| Directions for this task |
Across the following data, state how many lines include the word "standsIn". Provide the number alone.

| Input records |
##########

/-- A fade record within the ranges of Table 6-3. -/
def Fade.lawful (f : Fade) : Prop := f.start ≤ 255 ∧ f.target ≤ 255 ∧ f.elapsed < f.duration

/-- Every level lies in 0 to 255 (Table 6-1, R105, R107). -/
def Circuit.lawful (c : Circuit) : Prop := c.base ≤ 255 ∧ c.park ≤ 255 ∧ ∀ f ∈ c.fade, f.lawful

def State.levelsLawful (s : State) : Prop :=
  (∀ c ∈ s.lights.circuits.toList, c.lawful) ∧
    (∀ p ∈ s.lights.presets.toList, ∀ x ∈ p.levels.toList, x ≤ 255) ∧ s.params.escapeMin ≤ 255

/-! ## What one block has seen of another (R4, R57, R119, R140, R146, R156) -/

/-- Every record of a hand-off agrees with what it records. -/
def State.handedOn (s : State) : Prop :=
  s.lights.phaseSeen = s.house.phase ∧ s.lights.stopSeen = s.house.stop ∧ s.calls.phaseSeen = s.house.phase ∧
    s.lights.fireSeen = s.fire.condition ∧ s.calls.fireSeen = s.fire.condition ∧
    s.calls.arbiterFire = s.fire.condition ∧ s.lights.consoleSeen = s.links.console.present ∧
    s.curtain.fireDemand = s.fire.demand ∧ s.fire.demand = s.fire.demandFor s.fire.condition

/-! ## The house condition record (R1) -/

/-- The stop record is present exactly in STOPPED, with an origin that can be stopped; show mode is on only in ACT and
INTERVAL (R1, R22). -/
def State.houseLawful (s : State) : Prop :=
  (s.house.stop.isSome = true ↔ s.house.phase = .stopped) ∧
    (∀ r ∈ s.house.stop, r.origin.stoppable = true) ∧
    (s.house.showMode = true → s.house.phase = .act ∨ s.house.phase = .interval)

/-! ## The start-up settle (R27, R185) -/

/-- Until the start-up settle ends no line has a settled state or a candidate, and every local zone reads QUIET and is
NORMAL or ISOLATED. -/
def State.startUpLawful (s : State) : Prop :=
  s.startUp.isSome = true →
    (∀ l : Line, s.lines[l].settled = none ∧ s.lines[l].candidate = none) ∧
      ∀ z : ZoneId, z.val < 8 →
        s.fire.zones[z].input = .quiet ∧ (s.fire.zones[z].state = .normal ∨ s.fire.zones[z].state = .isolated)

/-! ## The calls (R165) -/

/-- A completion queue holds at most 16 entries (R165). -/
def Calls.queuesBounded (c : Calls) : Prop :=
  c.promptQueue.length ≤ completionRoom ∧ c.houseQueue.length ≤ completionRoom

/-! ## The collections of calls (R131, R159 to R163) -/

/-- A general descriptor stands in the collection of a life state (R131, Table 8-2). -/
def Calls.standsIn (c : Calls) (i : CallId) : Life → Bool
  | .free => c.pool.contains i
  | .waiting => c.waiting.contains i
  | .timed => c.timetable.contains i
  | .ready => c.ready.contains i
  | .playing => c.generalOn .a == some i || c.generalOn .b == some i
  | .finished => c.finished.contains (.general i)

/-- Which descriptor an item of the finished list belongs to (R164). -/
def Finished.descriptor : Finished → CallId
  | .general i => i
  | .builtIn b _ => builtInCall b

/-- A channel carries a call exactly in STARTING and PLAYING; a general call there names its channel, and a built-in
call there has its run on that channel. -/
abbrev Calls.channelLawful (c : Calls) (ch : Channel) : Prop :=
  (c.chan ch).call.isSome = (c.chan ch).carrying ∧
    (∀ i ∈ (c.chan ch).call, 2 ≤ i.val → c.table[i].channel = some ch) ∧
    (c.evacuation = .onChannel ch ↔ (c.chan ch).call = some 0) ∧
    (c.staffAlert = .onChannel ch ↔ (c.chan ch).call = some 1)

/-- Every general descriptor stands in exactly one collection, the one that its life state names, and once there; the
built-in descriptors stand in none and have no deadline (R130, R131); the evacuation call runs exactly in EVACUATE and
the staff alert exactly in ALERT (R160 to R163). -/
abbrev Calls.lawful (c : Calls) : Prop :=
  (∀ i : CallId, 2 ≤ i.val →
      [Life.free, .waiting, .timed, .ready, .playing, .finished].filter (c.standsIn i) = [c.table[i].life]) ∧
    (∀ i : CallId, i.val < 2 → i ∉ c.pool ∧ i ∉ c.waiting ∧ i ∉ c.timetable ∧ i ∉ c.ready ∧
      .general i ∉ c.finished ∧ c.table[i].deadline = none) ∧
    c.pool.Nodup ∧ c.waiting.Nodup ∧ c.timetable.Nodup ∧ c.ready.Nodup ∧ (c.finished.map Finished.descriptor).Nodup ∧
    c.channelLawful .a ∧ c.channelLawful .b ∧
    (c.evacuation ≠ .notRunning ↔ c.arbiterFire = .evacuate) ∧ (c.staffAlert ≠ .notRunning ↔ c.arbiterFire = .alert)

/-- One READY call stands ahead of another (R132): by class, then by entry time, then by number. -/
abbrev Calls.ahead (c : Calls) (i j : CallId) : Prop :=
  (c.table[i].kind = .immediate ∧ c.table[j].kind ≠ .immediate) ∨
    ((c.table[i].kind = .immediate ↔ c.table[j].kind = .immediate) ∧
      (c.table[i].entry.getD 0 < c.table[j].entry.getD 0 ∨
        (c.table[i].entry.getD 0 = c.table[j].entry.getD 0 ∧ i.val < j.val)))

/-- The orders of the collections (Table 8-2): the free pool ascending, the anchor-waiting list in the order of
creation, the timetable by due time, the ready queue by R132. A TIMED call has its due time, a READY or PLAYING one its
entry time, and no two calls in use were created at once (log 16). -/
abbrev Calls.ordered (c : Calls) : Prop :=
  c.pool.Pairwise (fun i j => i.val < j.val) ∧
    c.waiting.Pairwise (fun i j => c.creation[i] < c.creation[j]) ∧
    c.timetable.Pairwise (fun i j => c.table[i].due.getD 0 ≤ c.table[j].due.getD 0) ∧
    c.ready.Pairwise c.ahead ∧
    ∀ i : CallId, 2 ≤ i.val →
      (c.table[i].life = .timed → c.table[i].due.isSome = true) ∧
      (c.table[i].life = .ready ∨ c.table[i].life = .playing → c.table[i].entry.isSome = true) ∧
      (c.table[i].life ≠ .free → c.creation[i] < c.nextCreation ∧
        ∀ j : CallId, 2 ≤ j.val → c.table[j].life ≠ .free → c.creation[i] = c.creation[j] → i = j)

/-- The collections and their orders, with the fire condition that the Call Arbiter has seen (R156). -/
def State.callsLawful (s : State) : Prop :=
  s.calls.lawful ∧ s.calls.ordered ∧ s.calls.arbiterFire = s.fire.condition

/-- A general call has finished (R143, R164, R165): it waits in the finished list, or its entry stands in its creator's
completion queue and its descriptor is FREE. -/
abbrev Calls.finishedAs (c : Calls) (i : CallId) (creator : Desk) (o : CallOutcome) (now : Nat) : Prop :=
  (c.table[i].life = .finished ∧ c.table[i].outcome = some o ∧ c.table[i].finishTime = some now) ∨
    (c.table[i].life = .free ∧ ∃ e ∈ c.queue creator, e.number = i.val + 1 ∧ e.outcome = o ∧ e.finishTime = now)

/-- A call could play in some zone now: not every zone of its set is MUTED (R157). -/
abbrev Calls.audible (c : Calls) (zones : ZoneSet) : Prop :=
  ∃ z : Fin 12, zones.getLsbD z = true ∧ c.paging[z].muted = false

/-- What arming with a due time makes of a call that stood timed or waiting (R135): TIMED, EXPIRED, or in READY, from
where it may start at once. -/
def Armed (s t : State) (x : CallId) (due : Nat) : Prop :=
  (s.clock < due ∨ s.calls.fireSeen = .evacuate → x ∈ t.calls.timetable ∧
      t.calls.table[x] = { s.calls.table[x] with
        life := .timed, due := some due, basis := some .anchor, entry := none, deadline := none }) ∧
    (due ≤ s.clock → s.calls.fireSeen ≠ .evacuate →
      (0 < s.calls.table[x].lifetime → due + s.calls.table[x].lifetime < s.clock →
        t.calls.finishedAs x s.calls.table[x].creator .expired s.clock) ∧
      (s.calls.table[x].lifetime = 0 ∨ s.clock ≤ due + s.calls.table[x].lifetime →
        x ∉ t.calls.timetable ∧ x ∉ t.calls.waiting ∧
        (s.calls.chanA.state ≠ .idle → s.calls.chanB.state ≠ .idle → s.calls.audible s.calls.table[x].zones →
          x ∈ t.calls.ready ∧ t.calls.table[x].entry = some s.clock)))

##########

| Problem solution |
2